RECORDS SUPPLIED below:
-- ==== Sys2Proof/Laws/Memory.lean ====
section
/-! SUPPORT. The message memory keeps its canonical form, and a byte reads as it was written. -/
namespace Sys2Proof.Machine

/-- The cells of a run of bytes stand inside the run. -/
theorem Memory.cellsAt_bounds (bs : List Byte) (a : Nat) :
    ∀ c ∈ Memory.cellsAt a bs, a ≤ c.1 ∧ c.1 < a + bs.length := by
  induction bs generalizing a with
  | nil => simp [Memory.cellsAt]
  | cons b bs ih =>
    intro c hc
    have key : ∀ c ∈ Memory.cellsAt (a + 1) bs, a ≤ c.1 ∧ c.1 < a + (b :: bs).length := fun c hc => by
      have := ih (a + 1) c hc
      simp only [List.length_cons]
      omega
    unfold Memory.cellsAt at hc
    split at hc
    · exact key c hc
    · rcases List.mem_cons.1 hc with rfl | hc
      · simp
      · exact key c hc

/-- The cells of a run of bytes are in canonical form. -/
theorem Memory.cellsAt_wf (bs : List Byte) (a : Nat) : Memory.wf (Memory.cellsAt a bs) := by
  induction bs generalizing a with
  | nil => exact ⟨List.Pairwise.nil, by simp [Memory.cellsAt]⟩
  | cons b bs ih =>
    unfold Memory.cellsAt
    split
    · exact ih (a + 1)
    · refine ⟨List.pairwise_cons.2 ⟨fun c hc => ?_, (ih (a + 1)).1⟩, fun c hc => ?_⟩
      · have := Memory.cellsAt_bounds bs (a + 1) c hc
        simp only
        omega
      · rcases List.mem_cons.1 hc with rfl | hc
        · assumption
        · exact (ih (a + 1)).2 c hc

/-- A write keeps the canonical form. -/
theorem Memory.write_wf (a : Nat) (bs : List Byte) {m : List Host.Cell} (h : Memory.wf m) :
    Memory.wf (Memory.write a bs m) := by
  have hb := Memory.cellsAt_bounds bs a
  have hc := Memory.cellsAt_wf bs a
  refine ⟨?_, fun c hm => ?_⟩
  · refine List.pairwise_append.2 ⟨List.pairwise_append.2 ⟨h.1.filter _, hc.1, fun x hx y hy => ?_⟩,
      h.1.filter _, fun x hx y hy => ?_⟩
    · have hx := (List.mem_filter.1 hx).2
      have := hb y hy
      simp only [decide_eq_true_eq] at hx
      omega
    · have hy := (List.mem_filter.1 hy).2
      simp only [decide_eq_true_eq] at hy
      rcases List.mem_append.1 hx with hx | hx
      · have hx := (List.mem_filter.1 hx).2
        simp only [decide_eq_true_eq] at hx
        omega
      · have := hb x hx
        omega
  · rcases List.mem_append.1 hm with hm | hm
    · rcases List.mem_append.1 hm with hm | hm
      · exact h.2 c (List.mem_filter.1 hm).1
      · exact hc.2 c hm
    · exact h.2 c (List.mem_filter.1 hm).1

/-- A write of a block keeps the canonical form. -/
theorem Memory.writeBlock_wf (n : Nat) (block : List Byte) {m : List Host.Cell} (h : Memory.wf m) :
    Memory.wf (Memory.writeBlock n block m) := Memory.write_wf _ _ h

/-- The memory at reset is in canonical form. -/
theorem Memory.reset_wf : Memory.wf State.reset.msc.mem := by decide

theorem Memory.find_cellsAt (bs : List Byte) (a x : Nat) :
    ((Memory.cellsAt a bs).find? fun c => c.1 == x).map (·.2)
      = if a ≤ x ∧ x < a + bs.length ∧ bs.getD (x - a) Memory.unlisted ≠ Memory.unlisted
        then some (bs.getD (x - a) Memory.unlisted) else none := by
  induction bs generalizing a with
  | nil => simp [Memory.cellsAt]
  | cons b bs ih =>
    have step := ih (a + 1)
    unfold Memory.cellsAt
    rcases Nat.lt_trichotomy x a with h | h | h
    · have e1 : ¬ a ≤ x := by omega
      have e2 : ¬ a + 1 ≤ x := by omega
      split
      · simp [step, e1, e2]
      · have : (a == x) = false := by simp; omega
        simp [this, step, e1, e2]
    · subst h
      have e2 : ¬ x + 1 ≤ x := by omega
      split
      · next hb => simp [step, hb]
      · next hb => simp [hb]
    · have e : x - a = (x - (a + 1)) + 1 := by omega
      have e1 : a ≤ x := by omega
      have e2 : a + 1 ≤ x := by omega
      have e3 : x < a + 1 + bs.length ↔ x < a + (bs.length + 1) := by omega
      split
      · simp [step, e, e1, e2, e3]
      · have : (a == x) = false := by simp; omega
        simp [this, step, e, e1, e2, e3]

theorem Memory.readByte_eq (m : List Host.Cell) (x : Nat) :
    Memory.readByte m x = ((m.find? fun c => c.1 == x).map (·.2)).getD Memory.unlisted := by
  unfold Memory.readByte
  cases m.find? fun c => c.1 == x <;> rfl

theorem Memory.find_filter (m : List Host.Cell) (p : Host.Cell → Bool) (x : Nat)
    (hp : ∀ c : Host.Cell, c.1 = x → p c = true) :
    ((m.filter p).find? fun c => c.1 == x) = m.find? fun c => c.1 == x := by
  induction m with
  | nil => rfl
  | cons c m ih =>
    by_cases hx : c.1 = x
    · simp [hp c hx, hx]
    · by_cases h : p c <;> simp [h, hx, ih]

theorem Memory.find_filter_none (m : List Host.Cell) (p : Host.Cell → Bool) (x : Nat)
    (hp : ∀ c : Host.Cell, c.1 = x → p c = false) :
    ((m.filter p).find? fun c => c.1 == x) = none := by
  simp only [List.find?_eq_none, List.mem_filter, beq_iff_eq]
  rintro c ⟨-, hc⟩ hx
  simp [hp c hx] at hc

/-- A byte inside the run written reads as it was written. -/
theorem Memory.readByte_write_inside (a : Nat) (bs : List Byte) (m : List Host.Cell) (x : Nat)
    (h1 : a ≤ x) (h2 : x < a + bs.length) :
    Memory.readByte (Memory.write a bs m) x = bs.getD (x - a) Memory.unlisted := by
  have f1 := Memory.find_filter_none m (fun c => decide (c.1 < a)) x (by intro c hc; simp; omega)
  have f2 := Memory.find_filter_none m (fun c => decide (a + bs.length ≤ c.1)) x (by intro c hc; simp; omega)
  have f3 := Memory.find_cellsAt bs a x
  rw [Memory.readByte_eq]
  simp only [Memory.write, List.find?_append, f1, f2, Option.none_or, Option.or_none, f3]
  by_cases hb : bs.getD (x - a) Memory.unlisted = Memory.unlisted
  · rw [if_neg (by simp only [hb]; simp)]
    exact hb.symm
  · rw [if_pos ⟨h1, h2, hb⟩]
    rfl

/-- A byte outside the run written reads as before. -/
theorem Memory.readByte_write_outside (a : Nat) (bs : List Byte) (m : List Host.Cell) (x : Nat)
    (h : x < a ∨ a + bs.length ≤ x) :
    Memory.readByte (Memory.write a bs m) x = Memory.readByte m x := by
  have f3 : ((Memory.cellsAt a bs).find? fun c => c.1 == x) = none := by
    simp only [List.find?_eq_none, beq_iff_eq]
    intro c hc hx
    have := Memory.cellsAt_bounds bs a c hc
    omega
  rw [Memory.readByte_eq, Memory.readByte_eq]
  rcases h with h | h
  · have f1 := Memory.find_filter m (fun c => decide (c.1 < a)) x (by intro c hc; simp; omega)
    have f2 := Memory.find_filter_none m (fun c => decide (a + bs.length ≤ c.1)) x (by intro c hc; simp; omega)
    simp [Memory.write, List.find?_append, f1, f2, f3]
  · have f1 := Memory.find_filter_none m (fun c => decide (c.1 < a)) x (by intro c hc; simp; omega)
    have f2 := Memory.find_filter m (fun c => decide (a + bs.length ≤ c.1)) x (by intro c hc; simp; omega)
    simp [Memory.write, List.find?_append, f1, f2, f3]

/-! ### The link table -/

/-- The canonical form of the link table: block numbers strictly rising. -/
abbrev Links.wf (l : List (Nat × Nat)) : Prop := l.Pairwise fun a b => a.1 < b.1

/-- Setting a link keeps the canonical form. -/
theorem Links.set_wf (n : Nat) (v : Option Nat) {l : List (Nat × Nat)} (h : Links.wf l) : Links.wf (Links.set n v l) := by
  unfold Links.set
  refine List.pairwise_append.2 ⟨List.pairwise_append.2 ⟨h.filter _, ?_, ?_⟩, h.filter _, ?_⟩
  · cases v <;> simp
  · intro x hx y hy
    have hx := (List.mem_filter.1 hx).2
    cases v <;> simp_all
  · intro x hx y hy
    have hy := (List.mem_filter.1 hy).2
    rcases List.mem_append.1 hx with hx | hx
    · have hx := (List.mem_filter.1 hx).2
      simp_all
      omega
    · cases v <;> simp_all

/-- A link that has been set reads as it was set. -/
theorem Links.next_set (n : Nat) (v : Option Nat) (l : List (Nat × Nat)) : Links.next (Links.set n v l) n = v := by
  have f1 : (l.filter fun e => decide (e.1 < n)).find? (fun e => e.1 == n) = none := by
    simp only [List.find?_eq_none, List.mem_filter]; rintro e ⟨-, he⟩; simp at *; omega
  have f2 : (l.filter fun e => decide (n < e.1)).find? (fun e => e.1 == n) = none := by
    simp only [List.find?_eq_none, List.mem_filter]; rintro e ⟨-, he⟩; simp at *; omega
  cases v <;> simp [Links.next, Links.set, List.find?_append, f1, f2]

/-- Every other link stands. -/
theorem Links.next_set_ne (n m : Nat) (v : Option Nat) (l : List (Nat × Nat)) (h : m ≠ n) :
    Links.next (Links.set n v l) m = Links.next l m := by
  have f3 : (v.toList.map fun x => (n, x)).find? (fun e => e.1 == m) = none := by
    cases v
    · rfl
    · simp [Ne.symm h]
  induction l with
  | nil => simp only [Links.next, Links.set, List.filter_nil, List.nil_append, List.append_nil, f3]; rfl
  | cons e l ih =>
    simp only [Links.next, Links.set, List.find?_append, f3, Option.or_none] at *
    by_cases he : e.1 = m
    · rcases Nat.lt_or_gt_of_ne h with hm | hm
      · simp [List.filter_cons, he, hm]
      · have : ¬ m < n := by omega
        have none' : (l.filter fun e => decide (e.1 < n)).find? (fun e => e.1 == m) = none := by
          simp only [List.find?_eq_none, List.mem_filter]; rintro e ⟨-, he⟩; simp at *; omega
        simp [he, hm, this, none']
    · by_cases h1 : e.1 < n <;> by_cases h2 : n < e.1 <;>
        simp_all

end Sys2Proof.Machine
end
End of RECORDS SUPPLIED.
=== AIM OF THE EXERCISE ===
From the records above, copy only the lines starting with the line that holds "have hb := Memory.cellsAt_bounds bs a" and going on through the line that holds "simp only [decide_eq_true_eq] at hy", exactly as written.

=== YOUR SOLUTION ===
  have hb := Memory.cellsAt_bounds bs a
  have hc := Memory.cellsAt_wf bs a
  refine ⟨?_, fun c hm => ?_⟩
  · refine List.pairwise_append.2 ⟨List.pairwise_append.2 ⟨h.1.filter _, hc.1, fun x hx y hy => ?_⟩,
      h.1.filter _, fun x hx y hy => ?_⟩
    · have hx := (List.mem_filter.1 hx).2
      have := hb y hy
      simp only [decide_eq_true_eq] at hx
      omega
    · have hy := (List.mem_filter.1 hy).2
      simp only [decide_eq_true_eq] at hy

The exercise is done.